Four fifths of senior marketers around the world believe that creativity will be critical to transforming both customer experience and business overall, but a new study finds that less than half will focus investment here in the year ahead.

In a global survey of 1,000 CMOs and senior-level marketers on customer experience, conducted by the Isobar agency, 85% of respondents said that creativity and big ideas that “build the brand and that make create an emotional connection” are important to the future success of their business.

But rather fewer (52%) ranked it as the most important element and just 47% indicated they are investing in creativity next year as a priority.

The report argues that creative experience is an evolution of customer experience, using creativity to create distinct and connected experiences that create a place for brands to live in people’s lives.

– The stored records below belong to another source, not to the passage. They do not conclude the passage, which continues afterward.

-- ==== Sys2Proof/Decode.lean ====
section
/-! DEFINITION. Instruction encoding and decoding (spec/30_encoding.md): the opcode map, the formats, a decoder total on
any bytes that rejects by name, the encoder, and the table-word reader the host asks with. -/

namespace Sys2Proof

/-- The 20 mnemonics of R56. -/
inductive Opcode where
  | hlt | ldi | prn | add | mul | cmp | push | pop | call | ret
  | jmp | jeq | jne | and | or | xor | not | shl | shr | mod
deriving DecidableEq, Repr

/-- The four formats of R50, each with the instruction its operand bytes complete. -/
inductive Format where
  /-- OP0: the opcode byte alone -/
  | op0 (i : Instr)
  /-- OP1R: one register operand at pc + 1 -/
  | op1r (mk : Byte → Instr)
  /-- OP2RR: register operands at pc + 1 and pc + 2 -/
  | op2rr (mk : Byte → Byte → Instr)
  /-- OP2RI: a register operand at pc + 1 and an immediate at pc + 2 -/
  | op2ri (mk : Byte → Byte → Instr)

/-- The number of operand bytes (R51). The length of the instruction is one more. -/
def Format.nops : Format → Nat
  | .op0 _ => 0
  | .op1r _ => 1
  | .op2rr _ => 2
  | .op2ri _ => 2

/-- The format of each row of R56. NOT has one operand (C6); only LDI has an immediate (R54). -/
def Opcode.format : Opcode → Format
  | .hlt => .op0 .hlt
  | .ldi => .op2ri .ldi
  | .prn => .op1r .prn
  | .add => .op2rr .add
  | .mul => .op2rr .mul
  | .cmp => .op2rr .cmp
  | .push => .op1r .push
  | .pop => .op1r .pop
  | .call => .op1r .call
  | .ret => .op0 .ret
  | .jmp => .op1r .jmp
  | .jeq => .op1r .jeq
  | .jne => .op1r .jne
  | .and => .op2rr .and
  | .or => .op2rr .or
  | .xor => .op2rr .xor
  | .not => .op1r .not
  | .shl => .op2rr .shl
  | .shr => .op2rr .shr
  | .mod => .op2rr .mod

/-- The rows of R56 in the table's order. -/
def Opcode.all : List Opcode :=
  [.hlt, .ldi, .prn, .add, .mul, .cmp, .push, .pop, .call, .ret,
   .jmp, .jeq, .jne, .and, .or, .xor, .not, .shl, .shr, .mod]

/-- A value of the parameter OPMAP (spec/00_scope.md R4): an opcode byte for each mnemonic. -/
abbrev OpMap := Opcode → Byte

/-- The opcode map of R56. UNVERIFIED: the spec's source gives no opcode values and its decision D1 supplies them from general
knowledge (unsafe, log entry 1). -/
def opMap : OpMap
  | .hlt => 0b00000001
  | .ldi => 0b10000010
  | .prn => 0b01000111
  | .add => 0b10100000
  | .mul => 0b10100010
  | .cmp => 0b10100111
  | .push => 0b01000101
  | .pop => 0b01000110
  | .call => 0b01010000
  | .ret => 0b00010001
  | .jmp => 0b01010100
  | .jeq => 0b01010101
  | .jne => 0b01010110
  | .and => 0b10101000
  | .or => 0b10101010
  | .xor => 0b10101011
  | .not => 0b01101001
  | .shl => 0b10101100
  | .shr => 0b10101101
  | .mod => 0b10100100

/-- The row an opcode byte selects under a map: equality of all 8 bits (R57). -/
def lookupWith (m : OpMap) (b : Byte) : Option Opcode :=
  Opcode.all.find? (fun o => m o == b)

/-- The row an opcode byte selects; none for an unrecognised opcode (R57, R58). -/
def lookup (b : Byte) : Option Opcode := lookupWith opMap b

/-- Why bytes are no instruction. -/
inductive DecodeError where
  /-- there is no opcode byte -/
  | noOpcode
  /-- the opcode byte is in no row of R56 (R58) -/
  | unknownOpcode (b : Byte)
  /-- operand byte k (1 or 2) is missing (R52) -/
  | missingOperand (k : Nat)
deriving DecidableEq, Repr

/-- Operand assembly (R52): each operand is one whole byte, taken only if the format has it. Answers the instruction and
the bytes after it. -/
def takeOperands (f : Format) (bs : List Byte) : Except DecodeError (Instr × List Byte) :=
  match f, bs with
  | .op0 i, rest => .ok (i, rest)
  | .op1r mk, a :: rest => .ok (mk a, rest)
  | .op1r _, [] => .error (.missingOperand 1)
  | .op2rr mk, a :: b :: rest => .ok (mk a b, rest)
  | .op2rr _, [_] => .error (.missingOperand 2)
  | .op2rr _, [] => .error (.missingOperand 1)
  | .op2ri mk, a :: b :: rest => .ok (mk a b, rest)
  | .op2ri _, [_] => .error (.missingOperand 2)
  | .op2ri _, [] => .error (.missingOperand 1)

/-- Decoding under an opcode map, total on any bytes (R57, R60). -/
def decodeWith (m : OpMap) (bs : List Byte) : Except DecodeError (Instr × List Byte) :=
  match bs with
  | [] => .error .noOpcode
  | b :: rest =>
    match lookupWith m b with
    | none => .error (.unknownOpcode b)
    | some o => takeOperands o.format rest

/-- Decoding with the map of R56. -/
def decode (bs : List Byte) : Except DecodeError (Instr × List Byte) := decodeWith opMap bs

/-- The row of R56 an instruction belongs to. -/
def Instr.opcode : Instr → Opcode
  | .hlt => .hlt
  | .ldi _ _ => .ldi
  | .prn _ => .prn
  | .add _ _ => .add
  | .mul _ _ => .mul
  | .cmp _ _ => .cmp
  | .push _ => .push
  | .pop _ => .pop
  | .call _ => .call
  | .ret => .ret
  | .jmp _ => .jmp
  | .jeq _ => .jeq
  | .jne _ => .jne
  | .and _ _ => .and
  | .or _ _ => .or
  | .xor _ _ => .xor
  | .not _ => .not
  | .shl _ _ => .shl
  | .shr _ _ => .shr
  | .mod _ _ => .mod

/-- The operand bytes, first at the lower address (spec/20_memory.md R33). -/
def Instr.operands : Instr → List Byte
  | .hlt => []
  | .ldi a imm => [a, imm]
  | .prn a => [a]
  | .add a b => [a, b]
  | .mul a b => [a, b]
  | .cmp a b => [a, b]
  | .push a => [a]
  | .pop a => [a]
  | .call a => [a]
  | .ret => []
  | .jmp a => [a]
  | .jeq a => [a]
  | .jne a => [a]
  | .and a b => [a, b]
  | .or a b => [a, b]
  | .xor a b => [a, b]
  | .not a => [a]
  | .shl a b => [a, b]
  | .shr a b => [a, b]
  | .mod a b => [a, b]

/-- Encoding under an opcode map: the opcode byte, then the operand bytes at ascending addresses (R50). -/
def encodeWith (m : OpMap) (i : Instr) : List Byte := m i.opcode :: i.operands

/-- Encoding with the map of R56. -/
def encode (i : Instr) : List Byte := encodeWith opMap i

/-- The length in bytes: one opcode byte and the operand bytes (R51). -/
def Instr.length (i : Instr) : Nat := 1 + i.opcode.format.nops

/-- The longest instruction's three bytes, laid out from a number whose bits are counted from the first byte's least
significant bit; the bits at and above `nbits` are 0. -/
def tableBytes (nbits w : Nat) : List Byte :=
  let v := w % 2 ^ nbits
  [BitVec.ofNat 8 v, BitVec.ofNat 8 (v / 2 ^ 8), BitVec.ofNat 8 (v / 2 ^ 16)]

/-- The instruction the decoder reads from a table word (the first byte is the opcode, operand bytes the table gives no bits
are zero); none where it refuses. -/
def decodeTableWord (nbits w : Nat) : Option Instr :=
  match decode (tableBytes nbits w) with
  | .ok (i, _) => some i
  | .error _ => none

end Sys2Proof
end

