-- ==== Sys2Proof/Tests/Slice0.lean ====
section
/-! SUPPORT. Tests of single steps, with results taken from spec/95_test_vectors.md (V<n>, S<n>) or worked out by hand from the
rules; and, for every statement of Certificates/Slice0/Obligations.lean with hypotheses, a named witness that meets them. -/

namespace Sys2Proof.Tests
open Sys2Proof Sys2Proof.Machine

/-! ## Helpers -/

/-- The reset state with `code` at `pc`. -/
def atPc (pc : PcWord) (code : List Byte) : State :=
  { State.reset with pc := pc, mem := Memory.writeBytes [] pc.toNat code }

/-- `atPc` with registers set. -/
def withRegsSet (pc : PcWord) (code : List Byte) (rs : List (RegIdx × Byte)) : State :=
  rs.foldl (fun s r => s.setReg r.1 r.2) (atPc pc code)

/-- The next state of an outcome. -/
def nextOf {σ : Type} (r : Host.Outcome σ Fault Refusal) : Option σ :=
  match r with
  | .next t => some t
  | .fault _ => none
  | .refused _ => none

/-- A view of the state after one step. -/
def after {α : Type} (s : State) (f : State → α) : Option α := (nextOf (step s)).map f

/-! ## Well-formedness refuses -/

/-- Each check's ill-formed term: the first register operand above 7, one-operand forms. -/
theorem test_ill_formed_one_operand :
    Instr.wellFormed (.ldi 8 0) = false ∧ Instr.wellFormed (.prn 8) = false ∧ Instr.wellFormed (.push 8) = false ∧
    Instr.wellFormed (.pop 200) = false ∧ Instr.wellFormed (.call 9) = false ∧ Instr.wellFormed (.jmp 8) = false ∧
    Instr.wellFormed (.jeq 9) = false ∧ Instr.wellFormed (.jne 9) = false ∧ Instr.wellFormed (.not 255) = false := by
  decide

/-- The first register operand above 7, two-operand forms. -/
theorem test_ill_formed_first_operand :
    Instr.wellFormed (.add 8 0) = false ∧ Instr.wellFormed (.mul 8 0) = false ∧ Instr.wellFormed (.cmp 8 0) = false ∧
    Instr.wellFormed (.and 8 0) = false ∧ Instr.wellFormed (.or 8 0) = false ∧ Instr.wellFormed (.xor 8 0) = false ∧
    Instr.wellFormed (.shl 8 0) = false ∧ Instr.wellFormed (.shr 8 0) = false ∧ Instr.wellFormed (.mod 8 0) = false := by
  decide

/-- The second register operand above 7. -/
theorem test_ill_formed_second_operand :
    Instr.wellFormed (.add 0 8) = false ∧ Instr.wellFormed (.mul 0 8) = false ∧ Instr.wellFormed (.cmp 0 8) = false ∧
    Instr.wellFormed (.and 0 8) = false ∧ Instr.wellFormed (.or 0 8) = false ∧ Instr.wellFormed (.xor 0 8) = false ∧
    Instr.wellFormed (.shl 0 8) = false ∧ Instr.wellFormed (.shr 0 8) = false ∧ Instr.wellFormed (.mod 0 8) = false := by
  decide

/-- LDI's immediate is never checked (R132). -/
theorem test_well_formed : Instr.wellFormed (.ldi 7 255) = true ∧ Instr.wellFormed (.mod 7 7) = true := by decide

The forms those connected experiences take are constantly evolving alongside technology. For example, three quarters (74%) of marketers said they are already using or anticipate using voice technologies; two thirds (64%) are already using or expect to use AR and VR in the near future.

Tech advances are also changing what consumers want in terms of CX: more than half (57%) of those surveyed said that increased customer expectations are a barrier to customer experience excellence.

There was widespread agreement, however, that customer experience (and commerce capabilities) has to be seamless and consistent across all channels.

“Experience is the only point of meaningful differentiation in brands,” said Ronald Ng, Isobar Global Chief Creative Officer. “Whilst technology provides the infrastructure, it’s a creativity that enables customer experiences to have meaning.”

The report outlines three imperatives for superior CX:
  • a customer-centred business strategy
  • an innovative use of technology
  • data analytics to personalise products and services
Marketers who do not embrace these capabilities are at risk of being left behind, the report warned.